About solar activity and geomagnetic storms
MSc Eduardo Tirado Bueno, etirado@inaoe.mx
Postgraduate Program in Space Science and Technology
The Sun is a star, the closest to Earth and, as such, its time scales are very large. Its age is estimated at 4.5 billion years. However, phenomena occur on the Sun on very small time scales, for example, on the order of hours, and some phenomena even occur in times of a few minutes. In the days around May 10, the Sun has emitted several Coronal Mass Ejections (CMEs). A CME is a phenomenon in which the Sun expels large amounts of plasma into the interplanetary medium. On this journey of said plasma it also carries a magnetic field with it.
CMEs originate in the solar corona and those that are directed towards the Earth can cause a geomagnetic storm, which is the response of the Earth's magnetosphere to the interaction of these plasma ejections with the Earth's magnetic field. The plasma from a CME interacts with the Earth's magnetic field and can produce variations in the magnetosphere, which can be slight or very large. To describe the activity level of the magnetosphere, several indices have been defined, such as Dst and Kp. The KP index can have values from 1 to 9, with the highest value being for very intense geomagnetic storms.

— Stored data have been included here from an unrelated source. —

/-- CORE_LAUNCH: a 64-bit store of a descriptor address (R37, R69). One of a skein is a Stay store: it comes after its queued
operations, and every store of it to this module is visible first (R260, R268). -/
def execCoreLaunch (core : CoreId) (by_ : LaunchWriter) (desc : Dword) (s : State) : Out :=
  let r : LaunchReq := { writer := by_, desc := desc }
  match by_ with
  | .skein wc slot =>
    if (s.core wc.toNat).mq.any fun e => e.slot == slot then .next s
    else .next (((s.modCore wc.toNat fun k => k.closeSb slot.toNat).flushSkein wc.toNat slot.toNat).queueLaunch core.toNat r)
  | _ => .next (s.queueLaunch core.toNat r)

end Sys2Proof.Machine
end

It is worth mentioning that there are five possible values (G1 to G5) related to the values of the Kp index achieved, and indicates the average frequency with which they appear in each solar cycle.
According to the National Oceanic and Atmospheric Administration (NOAA) of the United States, a category G5 geomagnetic storm was recorded with a Kp index of 8.3. It is a very intense storm that occurred due to activity in an active region (AR), classified by NOAA as AR3664 (Figure 1), in which a group of spots observed has the size of 16 times the diameter of the Earth. In this RA, a series of moderate to strong solar bursts associated with CMEs occurred. Due to this, greater activity is expected from this active region in the coming days. The last time a storm of this intensity was recorded this century was in October 2003.
Figure 1. Active Region (AR3664). Courtesy: NOAA, Space Weather Prediction Center.
These events can have far-reaching consequences and even affect the entire interplanetary environment of the solar system. They can cause various impacts on Earth, the most spectacular of which is the appearance of auroras (boreal at the North Pole and austral at the South Pole) and disturbances in radio communications, navigation systems and electrical networks. The importance of this group of sunspots is that it is very similar to a group of spots observed in 1859 and that produced the known Carrington event, which caused the collapse of the technology available at the time, for example, telegraph systems suffered massive failures in some countries.
Although there is a small possibility of this occurring, it is advisable not to be too alarmed, since so far monitoring of this group of spots has identified that their variations over time are moderate. What can be said, with certainty, is that we will have the occurrence of auroras at various latitudes (Figure 2). However, our space technology is more sensitive, a clear example happened in February 2022 when the Starlink company suffered the loss of 40 satellites due to an eruptive process of the Sun.
Figure 2. Prediction of the occurrence of auroras due to the geomagnetic storm recorded on May 10, 2024 in North America.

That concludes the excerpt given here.